Danielle thoughts reeled back over the morning. “Is that why we’ve been zigzagging?”
Jon shot a look at Max. “Smart one, your wife. Not just an artist, I see.” One side of his mouth tugged to a reassuring grin, shifting the deep cleft in his chin. “I’ll grant you that, Danielle, but it’s just a safety measure. U-boats aren’t a threat to passenger liners.”
Pressure built in her head. “Like the Lusitania?”
“A disaster like that couldn’t happen today,” Jon said, rubbing the indentation in his chin. “Every captain checks Lloyd’s Register. It’s clear that we’re a passenger ship. Even so, there are rules of war; an initial shot across the bow must be fired in warning. And England is not at war.”
“Not yet.” Max tossed the vodka down his throat and gave a wry, thin-lipped grin. “So is that why you have been holding court in the stern, Jon?”
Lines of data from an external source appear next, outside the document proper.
-- ==== Sys2Proof/Certificates/Slice0/Obligations.lean ====
section
/-! DEFINITION. The statements for the provers. -/

open Sys2Proof Sys2Proof.Machine


/-! ### The queue, the line, the frames -/

/-- The front command of the queue runs on the state with the rest of the queue. -/
def Obligations.StepRunsTheFrontCommand : Prop :=
  ∀ (c : Instr) (rest : List Instr) (s : State), s.pending = c :: rest → step s = exec c { s with pending := rest }

/-- With no command waiting, a tick passes (log 2): each running timer rises by one up to its length, the elapsed times of the
traverse's move and the time since the last reset rise by one, and nothing else of the state changes. -/
def Obligations.EmptyQueueIsOneTick : Prop :=
  ∀ s : State, s.pending = [] → ∃ t, step s = .next t
    ∧ (let up := fun (length n : Nat) => min length (n + 1)
       -- every field is the old one, but for the timers
       t = { s with
         uptime := s.uptime + 1
         -- the hold timer (R19) and the warm-up record
         modes := { s.modes with
           holdTimer := if s.modes.mode = .hold then up s.holdLimitTicks s.modes.holdTimer else s.modes.holdTimer
           warm := t.modes.warm }
         -- the entry timer (R38)
         tracker := { s.tracker with admission := if s.tracker.conveyorRun = true
           then s.tracker.admission.map (fun a => { a with timer := a.timer.map (up s.entryTimeoutTicks) })
           else s.tracker.admission }
         spray := { s.spray with running := t.spray.running }
         -- the drive-hold timer (R120)
         pot := { s.pot with
           soak := t.pot.soak, driveHold := s.pot.driveHold.map (up s.levelHoldTicks), feeder := t.pot.feeder }
         wave := { s.wave with phase := t.wave.phase }
         -- the Extraction Monitor (R147, R152)
         extr := { s.extr with
           prove := s.extr.prove.map (up (secs s.tProve)), qualify := s.extr.qualify.map (up (secs 2))
           recover := s.extr.recover.map (up (secs 2)), warn := s.extr.warn.map (up (secs s.tWarn))
           fail := s.extr.fail.map (up (secs s.tFail)), feedbackTimer := s.extr.feedbackTimer.map (up (secs 2))
           grace := t.extr.grace, clog := s.extr.clog.map (up s.clogTicks) } }
       -- the warm-up record (R10 to R12)
       ∧ (s.modes.warm = none → t.modes.warm = none)
       ∧ (∀ w, s.modes.warm = some w →
         (s.supplyLow = true ∨ w.stage = .extraction → t.modes.warm = some w)
         ∧ (s.supplyLow = false → w.stage = .melt → t.modes.warm = some { w with melt := up (2 * s.soakTicks) w.melt })
         ∧ (s.supplyLow = false → w.stage = .zones ∨ w.stage = .settle → ∃ x, t.modes.warm = some { w with
             timers := x, settle := if w.stage = .settle ∧ s.allInBand = true then up s.settleTicks w.settle else w.settle }
           ∧ ∀ k, (∀ n, w.timers.get k = .running n → x.get k = .running (up s.warmTimeoutTicks n))
             ∧ ((∀ n, w.timers.get k ≠ .running n) → x.get k = w.timers.get k)))
       -- the traverse (R72, R78, R86)
       ∧ (∀ r, s.spray.running = .stroke r →
         t.spray.running = .stroke { r with elapsed := r.elapsed + 1, cellElapsed := r.cellElapsed + 1 })
       ∧ (∀ p n, s.spray.running = .purge p n → t.spray.running = .purge p (n + 1))
       ∧ (s.spray.running = .idle → t.spray.running = .idle)
       -- the soak, the feeder and the dwell (R115, R116, R124, R138)
       ∧ (∀ n, s.pot.soak = .soaking n → t.pot.soak = .soaking (if s.supplyLow = true then n else up s.soakTicks n))
       ∧ ((∀ n, s.pot.soak ≠ .soaking n) → t.pot.soak = s.pot.soak)
       ∧ (∀ b n, s.pot.feeder = .running b n →
         t.pot.feeder = .running b (if s.pot.standing = .live then up s.feedProveTicks n else n))
       ∧ (s.pot.feeder = .off → t.pot.feeder = .off)
       ∧ (∀ d v n, s.wave.phase = .search d v n → t.wave.phase = .search d v (up s.dwellTicks n))
       ∧ ((∀ d v n, s.wave.phase ≠ .search d v n) → t.wave.phase = s.wave.phase)
       -- the grace timer (R151)
       ∧ (∀ n, s.extr.grace = .running n → t.extr.grace = .running (up s.graceTicks n))
       ∧ ((∀ n, s.extr.grace ≠ .running n) → t.extr.grace = s.extr.grace))

/-- Every command has its effect in every state, and none changes the queue of commands that wait behind it. -/
def Obligations.EveryCommandGoesOn : Prop :=
  ∀ (c : Instr) (s : State), ∃ t, exec c s = .next t ∧ t.pending = s.pending

/-- The receiver's rules, byte by byte (each byte shows the level of the contact finger input, log 8), the gap of a partial
frame, and the end of a reply that no RESTART waits for. -/
def Obligations.ReceiverByteByByte : Prop :=
  (∀ (b : Byte) (f : Bool) (s : State),
    let u := s.setWave { s.wave with finger := f }
    (s.deaf = true → exec (.byteReceived ⟨b, f⟩) s = .next u)
    ∧ (s.deaf = false → s.link.receiver = .hunt →
      exec (.byteReceived ⟨b, f⟩) s
        = .next (if b = 0xA5#8 then u.setLink { s.link with receiver := .inFrame [] } else u))
    ∧ (s.deaf = false → s.link.receiver = .inFrame [] →
      exec (.byteReceived ⟨b, f⟩) s
        = .next (if 240 < b.toNat then
            u.setLink { s.link with receiver := .hunt, badLength := min 65535 (s.link.badLength + 1) }
          else u.setLink { s.link with receiver := .inFrame [b] }))
    ∧ (∀ (len : Byte) (got : Bytes), s.deaf = false → s.link.receiver = .inFrame (len :: got) →
      got.length + 1 < len.toNat + 4 →
      exec (.byteReceived ⟨b, f⟩) s = .next (u.setLink { s.link with receiver := .inFrame (len :: got ++ [b]) })))
  ∧ (∀ s : State, exec .byteGapExpiry s = .next (s.setLink { s.link with receiver := .hunt }))
  ∧ (∀ (pins : ResetPins) (s : State), s.link.restartDue = false → s.link.tx ≠ .quiet →
      exec (.replySent pins) s = .next (s.setLink { s.link with tx := .quiet, owed := none }))

/-- The last byte of a frame that is not taken as a request: overlap, bad CRC, unknown kind (cases 1 to 3 of R189), and a
frame of a request kind whose payload has not the length that its fields call for: BAD_VALUE with index 0 after the mode check
(R190), a TRIM without a trim (log 13). The byte shows the level of the contact finger input as well (log 8). -/
def Obligations.FramesNotAccepted : Prop :=
  ∀ (len kind tag last : Byte) (f : Bool) (got : Bytes) (s : State),
    let u := s.setWave { s.wave with finger := f }
    s.deaf = false → s.link.receiver = .inFrame (len :: kind :: tag :: got) → got.length = len.toNat + 1 →
    (s.link.owed ≠ none →
      exec (.byteReceived ⟨last, f⟩) s
        = .next (u.setLink { s.link with receiver := .hunt, overlap := min 65535 (s.link.overlap + 1) }))
    ∧ (s.link.owed = none → (got ++ [last]).drop len.toNat ≠ wordBytes (crc (len :: kind :: tag :: got.take len.toNat)) →
      exec (.byteReceived ⟨last, f⟩) s
        = .next (u.setLink { s.link with receiver := .hunt, badCrc := min 65535 (s.link.badCrc + 1) }))
    ∧ (s.link.owed = none → (got ++ [last]).drop len.toNat = wordBytes (crc (len :: kind :: tag :: got.take len.toNat)) →
      kindOf kind = none →
      exec (.byteReceived ⟨last, f⟩) s
        = .next (u.setLink { s.link with
            receiver := .hunt, owed := some (kind, tag), tx := .sending (frameBytes 0xFF#8 tag [21#8]) }))
    ∧ (s.link.owed = none → (got ++ [last]).drop len.toNat = wordBytes (crc (len :: kind :: tag :: got.take len.toNat)) →
      ∀ k, kindOf kind = some k →
      let p := got.take len.toNat
      let fits := match k with
        | .transitRead | .selectSet | .alarmAck | .alertMode | .thermalRead | .recipeRead | .recipeErase => p.length = 1
        | .measure | .withdraw | .lock | .unlock => p.length = 2
        | .trim => p.length = 3
        | .announce => p.length = 4
        | .thermalWrite => p.length = 33
        | .configWrite => p.length = 202
        | .recipeWrite => ∃ n m, p[1]? = some n ∧ p[15 + n.toNat]? = some m ∧ p.length = 16 + n.toNat + 6 * m.toNat
        | .caps | .status | .zoneRead | .potRead | .extractRead | .start | .run | .stop | .hold | .resume | .standby
        | .shutdown | .clearSafe | .purge | .waveCal | .calAbort | .reportTake | .alarmRead | .configRead | .restart => p = []
      ¬ fits →
      exec (.byteReceived ⟨last, f⟩) s
        = .next (u.replying k tag ((if modeAllows k s.modes.mode = true then [11#8, 0#8] else [2#8]) ++ refusalFields k s)))

/-- A request's payload reads back as the request, for every well-formed request: no field of the catalogue is dropped. -/
def Obligations.RequestPayloadRoundTrip : Prop :=
  ∀ r : Request, r.wellFormed = true → readRequest (requestKind r) (requestPayload r) = some r

/-- A request sent byte by byte as one frame does what its row of the command table does: a request row is the whole frame
(log 4), and every byte of the frame shows the level of the contact finger input (log 8). -/
def Obligations.FrameBytesAreTheRequest : Prop :=
  ∀ (tag : Byte) (f : Bool) (r : Request) (s : State), r.wellFormed = true → s.hears → s.link.receiver = .hunt →
    receive f (frameBytes (kindByte (requestKind r)) tag (requestPayload r)) s
      = exec (commandOf tag f r) (s.setWave { s.wave with finger := f })

/-- A request that comes while the part sends or checks its store is not heard, and one that comes while a reply is owed is
counted as an overlap and changes nothing else, whatever its kind; POT_READ's row alone shows the level of the contact finger
input as well (log 8). -/
def Obligations.RequestsUnheardOrOverlapping : Prop :=
  ∀ (tag : Byte) (f : Bool) (r : Request) (s : State),
    let u := if r = .potRead then s.setWave { s.wave with finger := f } else s
    (s.deaf = true → exec (commandOf tag f r) s = .next u)
    ∧ (s.deaf = false → s.link.owed ≠ none →
      exec (commandOf tag f r) s
        = .next (u.setLink { s.link with receiver := .hunt, overlap := min 65535 (s.link.overlap + 1) }))

/-- The mode check: the modes that take each request are those of the table of R26, and a request outside them is answered
WRONG_MODE with the fields its owner names, and changes nothing else. (A TRIM whose zone number is outside 1 to 6 is answered
without a trim, in CALIBRATING too: log 13.) -/
def Obligations.ModeCheckComesFirst : Prop :=
  (let all : List Mode := [.idle, .warmup, .ready, .run, .drain, .hold, .standby, .calibrating, .safe]
   let taken := fun k => all.filter (modeAllows k)
   (∀ k ∈ [RequestKind.caps, .status, .zoneRead, .potRead, .extractRead, .transitRead, .measure, .alarmRead, .reportTake,
       .configRead, .thermalRead, .recipeRead, .alarmAck], taken k = all)
   ∧ (∀ k ∈ [RequestKind.trim, .alertMode, .thermalWrite, .recipeWrite, .recipeErase, .lock, .unlock],
       taken k = [.idle, .warmup, .ready, .run, .drain, .hold, .standby, .safe])
   ∧ taken .configWrite = [.idle] ∧ taken .restart = [.idle, .safe]
   ∧ taken .start = [.idle, .standby] ∧ taken .selectSet = [.idle, .standby]
   ∧ taken .run = [.ready, .run, .drain, .hold]
   ∧ (∀ k ∈ [RequestKind.stop, .hold, .resume], taken k = [.run, .drain, .hold])
   ∧ taken .standby = [.warmup, .ready, .run, .drain, .hold, .standby]
   ∧ taken .shutdown = [.idle, .warmup, .ready, .run, .drain, .hold, .standby]
   ∧ taken .clearSafe = [.safe]
   ∧ taken .announce = [.idle, .warmup, .ready, .run, .drain, .hold, .standby]
   ∧ taken .withdraw = [.idle, .warmup, .ready, .run, .drain, .hold, .standby, .safe]
   ∧ taken .purge = [.ready, .hold, .standby] ∧ taken .waveCal = [.ready] ∧ taken .calAbort = [.calibrating])
  ∧ ∀ (tag : Byte) (f : Bool) (r : Request) (s : State), s.hears → modeAllows (requestKind r) s.modes.mode = false →
    exec (commandOf tag f r) s = .next (s.replying (requestKind r) tag (2#8 :: requestFields r s))

/-- The reading requests answer with what they read, and change nothing but the line; STATUS clears the attention flag as
well, and answers with it as it stood. POT_READ carries the contact finger input as it stands at the request (log 8), and
TRANSIT_READ answers OK for every position, those above 11 too (log 23). -/
def Obligations.ReadsOnlyAnswer : Prop :=
  ∀ (tag : Byte) (s : State), s.hears →
    exec (.caps tag) s = .next (s.replying .caps tag (capsPayload s))
    ∧ exec (.zoneRead tag) s = .next (s.replying .zoneRead tag (zonePayload s))
    ∧ (∀ f : Bool, let u := s.setWave { s.wave with finger := f }
        exec (.potRead ⟨tag, f⟩) s = .next (u.replying .potRead tag (potPayload u)))
    ∧ exec (.extractRead tag) s = .next (s.replying .extractRead tag (extractPayload s))
    ∧ (∀ p : Byte, exec (.transitRead tag p) s = .next (s.replying .transitRead tag (transitPayload p.toNat s)))
    ∧ exec (.alarmRead tag) s = .next (s.replying .alarmRead tag (alarmPayload s))
    ∧ exec (.configRead tag) s = .next (s.replying .configRead tag (configPayload s))
    ∧ (∀ n : Byte, 8 ≤ n.toNat → exec (.thermalRead tag n) s = .next (s.replying .thermalRead tag [11#8, 0#8]))
    ∧ (∀ n : Byte, 32 ≤ n.toNat → exec (.recipeRead tag n) s = .next (s.replying .recipeRead tag [11#8, 0#8]))
    ∧ (∀ n : Byte, n.toNat < 8 →
        exec (.thermalRead tag n) s = .next (s.replying .thermalRead tag (thermalPayload n.toNat s)))
    ∧ (∀ n : Byte, n.toNat < 32 →
        exec (.recipeRead tag n) s = .next (s.replying .recipeRead tag (recipePayload n.toNat s)))
    ∧ exec (.status tag) s
      = .next { s.replying .status tag (statusPayload s) with alert := { s.alert with attention := false } }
“I confess, you’re on to me, old boy. But seriously, we’d have time to signal to a vessel that we’re not armed. Even a submarine must abide by these rules of war. Even the Nazis.”
Nazis. The word filled Danielle with dread. What the Nazis were doing to Jews in Germany was unconscionable. New laws required that yellow stars for identification be sewn onto clothing. Imagine. Jewish businesses were being destroyed, entire families beaten or killed. These were German citizens, many of whom had lived in Germany for generations. It didn’t matter how educated they were, whether they were young or old, wealthy or poor. A chill crept along her spine. “We’ve taken too long, Max. We have to get Nicky and your mother out now.”
“The Polish army is not yet defeated, my dear,” Max said quietly, pouring another shot. “Try to have patience.”
“How can you be so calm?” Her voice hitched in despair. Her father was from an old French family, long recognized in French society. Danielle’s mother was Jewish, so by German law Nicky was one-quarter Jewish. “You know what could happen to Nicky.”
“We’ve been over this. Nicky is just a child.” Max looked weary, the prominent veins in his high forehead throbbing as he spoke. “You were raised in your father’s faith, you are Catholic. Nicky was also baptized. How would the Nazis find out anything different?”
But she knew they had ways. She pressed her hand to her mouth, consumed with worry and guilt. Why did I agree to leave Nicky?
Max gulped his drink, and then glanced at Jon. “We should go now.” Max walked to the door. Without turning he paused, his voice thick. “I am sorry for your perfumes, Danielle. I am sorry for everything.”
Danielle sucked in her breath. Max only drank when he was frustrated, when he had no clear answers. And he seldom offers an apology. To him, it was a sign of defeat, a sign that his scientific mind, or measured actions, had betrayed him. Max took pride in providing financially for his family, their well-being was his constant concern, especially that of Nicky, his beloved son. Danielle was the heart of their marriage, and she always felt safe with him. Except today, she thought, fear gripping her body like a vine. Today is different.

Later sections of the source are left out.